“Can I help you?” A woman approaches from down the hall.
“I’m sorry,” I say. “The front door was open. Are you related to William?” I think perhaps she is the daughter William wrote of in his first letter to me.
“No. I’m his real estate agent.”
“I didn’t see a sign. Has the house sold?”
“Last weekend,” she says. “I took the sign down today. We had seven offers in two days, every one of them over the asking price.” Real estate inflation has come to Seattle, along with traffic. Good for William. She puts out her hand, which I shake. “I’m Dawn Richards,” she says. “Are you looking for a home in Issaquah?”
“No. I’m just visiting from California. I was hoping to find the owner, William Goodman. I knew him many years ago. Looks like I’m too late.”
“He had a motor home. He and his wife. She passed about two years ago. He fixed up the house, hired me to put it on the market, and took off. He left instructions to put his money into a bank account.”

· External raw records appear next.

/-- FINALISE (R301, R302, R310): statistics to the student core, the cache prepared, FINAL set. -/
def execFinalise (l : Fin 4) (e : Nat) (s : State) : Result :=
  runOre l e 0x04 false false (fun x => decide (x.d.chunks ≤ x.head.next) && !x.head.final) s fun s c x a =>
    let d := x.d
    let a := (List.range d.tokens).foldl (fun a r =>
      let (t, a) := readToken s x a r
      let (res, a) := if d.top && !t.out then
          let (cb, a) := readHub s a (x.cacheAt r) d.cacheRow
          let (row, res) := finalCache d (lse2 t.mtT t.stT) (CacheRow.ofBytes cb)
          (res, writeHub a r (x.cacheAt r) row.bytes)
        else (0, a)
      writeCore s c a r d.dstCore (d.stats + 64 * r) (statRecord d t res)) a
    (writeHub a d.tokens (x.base + d.state) { x.head with final := true }.bytes, [])

/-- SWEEP2 (R305 to R307): one chunk of the gradient, one contribution. -/
def execSweep2 (l : Fin 4) (e : Nat) (s : State) : Result :=
  runOre l e 0x05 false false (fun x => x.head.final) s fun s c x a =>
    let d := x.d
    let enc : Encoding := if d.gradF32 then .f32 else .bf16
    let r := (List.range d.tokens).foldl (fun (acc : Acc × Contribution) r =>
      let (t, a) := readToken s x acc.1 r
      let (zs, a) := readTile s x a d.studentTile r
      let (zt, a) := if d.top then (([] : List (BitVec 32)), a) else readTile s x a d.teacher r
      let (cb, a) := if d.top then readHub s a (x.cacheAt r) d.cacheRow else (([] : List Byte), a)
      let row := CacheRow.ofBytes cb
      let (rec_, a) := readCore s c a d.dstCore (d.stats + 64 * r) 64
      let (wb, a) := if d.useWeight then readCore s c a d.dstCore (d.weight + 4 * r) 4 else (([] : List Byte), a)
      let w := BitVec.ofNat 32 (leNat wb)
      let wc := if d.useWeight then fmul d.wCe w else d.wCe
      let f (o : Nat) : BitVec 32 := BitVec.ofNat 32 (listLe rec_ o 4)
      let gs := (List.range d.width).map fun j =>
        if t.masked then 0#32
        else if t.nonfinite || t.badTarget || (d.useWeight && !isFinite32 w) then qnan
        else
          let v := 4096 * d.chunk + j
          gradEntry d (f 0x0C) (f 0x08) (f 0x24) wc t.target.toNat v (zs.getD j 0) (zt.getD j 0)
            (if d.top then some (cacheProb d row v) else none)
      let outs := gs.zipIdx.foldl (fun (o : List Nat × Contribution) g =>
        let y := convertNum enc ⟨false, false, false⟩ 0 (f32Num g.1)
        (y.code :: o.1, o.2.converted enc ⟨d.chunk, d.rowOrigin + r, 4096 * d.chunk + g.2⟩ y)) (([] : List Nat), acc.2)
      (writeCore s c a r d.dstCore (d.grad + r * d.gradStride) (outs.1.reverse.flatMap fun x => leBytes (elemBytes enc) x), outs.2))
      (a, Contribution.start d.tensor)
    (r.1, [r.2.count 13 1])

end Sys2Proof.Machine
end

I smile. “He didn’t say where he was going?”
“I don’t think he had any set plans. He signed the papers remotely on my company website, and I deposited the money into an account in town. How did you know William?”
“I worked with him almost forty years ago on a construction crew. I haven’t seen or talked to him since.”
She gives me a puzzled look, clearly intending to ask, Why, then, are you here?
“A couple years ago he sent me a letter, with a journal he kept while in Vietnam. I finished reading his journal and hoped to speak to him.”
She squints, as if having trouble believing my story. Then she says, “Did you say you live in California?”
“Yes.”
“Burlingame?”
“Yes,” I say, intrigued by where this is going.
“You’re not . . .” She pulls out a white envelope from her storage clipboard. “You’re not Vincenzo, are you?”
I laughed. “Vincent,” I say. “Vincent Bianco. Though William used to call me Vincenzo.”
She gives a soft chuckle, shaking her head as she hands me the envelope. “William asked me to mail this after I sold the house. This is really too strange.”
I recognize the same scribbled handwriting from the manila envelope sent to me almost exactly two years ago. As before, American flag stamps adorn the upper-right corner. As before, William did not provide a return address. “He asked you to mail this after the house sold?”
“Yes,” she says.
I pause. William didn’t want to talk about what he wrote in his journal. I can understand why. I’ve read a lot about Vietnam veterans, and what I’ve read is that many won’t talk about their experiences. There are many books, but most veterans keep to themselves.
“You look like you’re on your way out. I don’t want to keep you.”
“I have another showing. I have to lock up, but you’re welcome to sit on the swing or porch steps to read his letter, if you like.”
“Thanks,” I say. “I’d like that.”
I step out onto the porch. Dawn Richards closes the front door and deadbolts it. It feels like she is closing a life lived. “Do you know anything about the people who bought the house?”
“A young family,” she says. “They’re moving out of Seattle and want more room, more land. They want to slow down and spend time with their children.”
I can imagine a young boy riding a bike in the yard, a young girl in a dress on a swing fastened to a limb of the oak tree. More Norman Rockwell paintings. My ideal of a bucolic existence, one without wars. One in which the family would walk into town to eat a meal, catch a performance at the local theater, and walk home again, the boy kicking a can. A life I could imagine from my youth. One not constantly interrupted by cell phones or social media. I have a thought and yell to Dawn Richards, who is just about to get into her car. “Did William leave a cell phone number?”
She looks up. “Not with me.”
“An email address?”
She shakes her head. “No.”
I smile and wave. Then I sit on the porch swing, and I think again of that Norman Rockwell painting. Now I’m in it. It is why I came to the Northwest, I suppose. I just wanted the chance to know that William is okay, that he’s led some semblance of a good life. Maybe that’s why William has left his home, taken to the road in his RV, so he can remember the good life he had here, with his wife, and won’t have to watch it deteriorate in his old age. Another family will have the chance at that bucolic existence.